_TASK GOAL_
Please restate, word for word, the lines below that begin at the one with "expert : Bool" and end at the one with "dims : List (Nat × Nat)". Leave out all other lines.

GIVEN DATA START

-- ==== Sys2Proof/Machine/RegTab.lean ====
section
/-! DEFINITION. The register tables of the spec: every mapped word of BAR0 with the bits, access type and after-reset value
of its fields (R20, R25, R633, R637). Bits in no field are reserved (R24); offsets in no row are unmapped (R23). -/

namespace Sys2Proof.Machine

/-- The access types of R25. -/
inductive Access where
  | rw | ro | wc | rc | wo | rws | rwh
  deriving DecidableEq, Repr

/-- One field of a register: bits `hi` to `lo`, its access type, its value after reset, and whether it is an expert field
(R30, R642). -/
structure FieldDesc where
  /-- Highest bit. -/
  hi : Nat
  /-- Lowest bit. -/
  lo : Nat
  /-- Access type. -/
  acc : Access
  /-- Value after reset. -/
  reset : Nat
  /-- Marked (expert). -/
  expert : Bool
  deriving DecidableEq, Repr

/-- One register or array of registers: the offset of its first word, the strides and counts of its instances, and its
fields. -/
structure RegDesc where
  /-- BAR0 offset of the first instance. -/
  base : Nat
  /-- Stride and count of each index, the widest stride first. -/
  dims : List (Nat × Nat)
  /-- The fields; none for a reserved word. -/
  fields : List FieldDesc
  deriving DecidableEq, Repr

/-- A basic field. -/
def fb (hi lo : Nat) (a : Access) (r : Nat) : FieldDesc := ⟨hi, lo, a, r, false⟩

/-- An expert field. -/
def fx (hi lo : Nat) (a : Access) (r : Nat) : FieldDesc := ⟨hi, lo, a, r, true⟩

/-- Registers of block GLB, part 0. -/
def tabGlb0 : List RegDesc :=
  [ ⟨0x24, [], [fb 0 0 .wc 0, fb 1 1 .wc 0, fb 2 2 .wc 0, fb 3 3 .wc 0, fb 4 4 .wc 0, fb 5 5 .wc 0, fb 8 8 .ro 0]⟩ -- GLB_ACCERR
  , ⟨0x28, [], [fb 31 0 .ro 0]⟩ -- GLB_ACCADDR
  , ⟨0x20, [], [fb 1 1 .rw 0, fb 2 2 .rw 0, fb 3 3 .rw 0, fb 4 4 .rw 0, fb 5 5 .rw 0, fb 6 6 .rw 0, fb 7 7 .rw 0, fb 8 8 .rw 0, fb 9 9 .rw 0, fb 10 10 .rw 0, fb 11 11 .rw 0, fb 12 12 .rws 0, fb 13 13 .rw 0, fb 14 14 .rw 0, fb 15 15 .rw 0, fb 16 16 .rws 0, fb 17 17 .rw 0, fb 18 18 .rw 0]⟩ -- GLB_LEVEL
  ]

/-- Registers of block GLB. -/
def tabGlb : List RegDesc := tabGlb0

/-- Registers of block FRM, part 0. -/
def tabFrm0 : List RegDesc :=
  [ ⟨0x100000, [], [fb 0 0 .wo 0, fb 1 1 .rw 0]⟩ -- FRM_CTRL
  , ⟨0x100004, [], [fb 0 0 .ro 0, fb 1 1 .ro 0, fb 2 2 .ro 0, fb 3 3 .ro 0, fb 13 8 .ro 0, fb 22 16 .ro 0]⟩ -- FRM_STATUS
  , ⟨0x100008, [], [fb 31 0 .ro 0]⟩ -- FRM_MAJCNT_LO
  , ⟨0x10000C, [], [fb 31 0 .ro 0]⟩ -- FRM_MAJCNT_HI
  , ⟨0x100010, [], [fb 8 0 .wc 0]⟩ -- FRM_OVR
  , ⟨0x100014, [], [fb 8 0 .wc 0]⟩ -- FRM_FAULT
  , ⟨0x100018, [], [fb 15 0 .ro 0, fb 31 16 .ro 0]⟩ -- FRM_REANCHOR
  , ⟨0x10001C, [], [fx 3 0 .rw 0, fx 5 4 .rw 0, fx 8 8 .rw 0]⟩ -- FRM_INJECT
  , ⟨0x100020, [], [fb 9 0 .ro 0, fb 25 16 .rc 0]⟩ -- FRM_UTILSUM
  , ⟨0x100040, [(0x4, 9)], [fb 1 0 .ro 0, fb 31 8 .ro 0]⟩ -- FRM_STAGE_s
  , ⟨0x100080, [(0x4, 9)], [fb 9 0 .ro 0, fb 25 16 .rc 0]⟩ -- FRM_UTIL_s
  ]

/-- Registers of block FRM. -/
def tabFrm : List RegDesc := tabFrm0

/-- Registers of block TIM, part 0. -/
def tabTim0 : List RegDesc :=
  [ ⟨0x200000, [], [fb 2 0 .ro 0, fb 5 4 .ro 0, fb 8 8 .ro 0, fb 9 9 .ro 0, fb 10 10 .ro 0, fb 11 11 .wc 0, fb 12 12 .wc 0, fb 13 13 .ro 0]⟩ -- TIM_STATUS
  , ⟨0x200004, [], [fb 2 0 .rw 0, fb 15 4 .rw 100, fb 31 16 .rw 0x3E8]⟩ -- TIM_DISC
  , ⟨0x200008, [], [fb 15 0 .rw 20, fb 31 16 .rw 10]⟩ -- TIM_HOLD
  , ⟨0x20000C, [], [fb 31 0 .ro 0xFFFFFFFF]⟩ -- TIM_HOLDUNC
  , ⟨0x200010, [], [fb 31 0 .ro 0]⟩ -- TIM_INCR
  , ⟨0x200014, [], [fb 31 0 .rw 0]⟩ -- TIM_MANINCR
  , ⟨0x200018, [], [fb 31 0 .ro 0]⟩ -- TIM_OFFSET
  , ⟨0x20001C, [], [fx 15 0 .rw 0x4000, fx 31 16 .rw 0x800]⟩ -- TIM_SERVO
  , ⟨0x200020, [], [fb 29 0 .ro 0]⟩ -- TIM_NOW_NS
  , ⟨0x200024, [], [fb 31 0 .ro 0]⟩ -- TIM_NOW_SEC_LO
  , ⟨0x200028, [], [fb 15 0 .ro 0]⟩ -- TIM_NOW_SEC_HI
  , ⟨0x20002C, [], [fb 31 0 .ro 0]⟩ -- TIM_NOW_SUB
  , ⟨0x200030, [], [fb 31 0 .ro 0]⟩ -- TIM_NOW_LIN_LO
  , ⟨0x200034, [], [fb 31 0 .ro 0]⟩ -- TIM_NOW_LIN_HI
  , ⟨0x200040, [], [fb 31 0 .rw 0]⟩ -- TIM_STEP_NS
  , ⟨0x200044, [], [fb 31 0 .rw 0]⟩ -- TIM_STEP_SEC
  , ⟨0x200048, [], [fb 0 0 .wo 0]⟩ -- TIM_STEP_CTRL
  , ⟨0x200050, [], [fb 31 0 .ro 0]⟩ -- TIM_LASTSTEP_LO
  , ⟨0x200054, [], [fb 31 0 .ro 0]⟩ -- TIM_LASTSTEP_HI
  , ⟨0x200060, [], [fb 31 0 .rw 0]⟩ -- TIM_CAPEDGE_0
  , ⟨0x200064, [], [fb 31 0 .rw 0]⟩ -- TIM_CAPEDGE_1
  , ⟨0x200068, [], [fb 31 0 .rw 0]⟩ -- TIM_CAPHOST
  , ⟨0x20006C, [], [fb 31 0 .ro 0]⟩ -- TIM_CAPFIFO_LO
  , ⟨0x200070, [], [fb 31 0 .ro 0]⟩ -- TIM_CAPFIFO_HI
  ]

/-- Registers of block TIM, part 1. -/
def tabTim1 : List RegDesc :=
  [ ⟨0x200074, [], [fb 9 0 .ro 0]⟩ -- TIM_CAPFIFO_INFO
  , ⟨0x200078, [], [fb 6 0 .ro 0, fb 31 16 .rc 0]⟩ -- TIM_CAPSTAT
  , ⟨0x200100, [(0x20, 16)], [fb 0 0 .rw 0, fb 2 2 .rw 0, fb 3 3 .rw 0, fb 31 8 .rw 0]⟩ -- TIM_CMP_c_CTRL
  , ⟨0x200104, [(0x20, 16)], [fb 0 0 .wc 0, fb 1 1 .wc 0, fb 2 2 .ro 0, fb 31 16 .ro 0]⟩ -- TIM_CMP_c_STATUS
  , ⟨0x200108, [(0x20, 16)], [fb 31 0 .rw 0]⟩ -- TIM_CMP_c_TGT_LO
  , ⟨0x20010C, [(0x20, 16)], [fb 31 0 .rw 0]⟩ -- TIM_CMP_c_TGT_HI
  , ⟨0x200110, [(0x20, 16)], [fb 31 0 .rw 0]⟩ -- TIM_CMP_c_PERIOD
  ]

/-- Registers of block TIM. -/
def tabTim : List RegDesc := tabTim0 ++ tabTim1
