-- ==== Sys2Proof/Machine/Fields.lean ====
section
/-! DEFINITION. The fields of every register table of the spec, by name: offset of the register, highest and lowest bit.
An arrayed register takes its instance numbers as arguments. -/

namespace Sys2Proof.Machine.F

GIVEN DATA END

_SOLVED PROBLEM_
  expert : Bool
  deriving DecidableEq, Repr

/-- One register or array of registers: the offset of its first word, the strides and counts of its instances, and its
fields. -/
structure RegDesc where
  /-- BAR0 offset of the first instance. -/
  base : Nat
  /-- Stride and count of each index, the widest stride first. -/
  dims : List (Nat × Nat)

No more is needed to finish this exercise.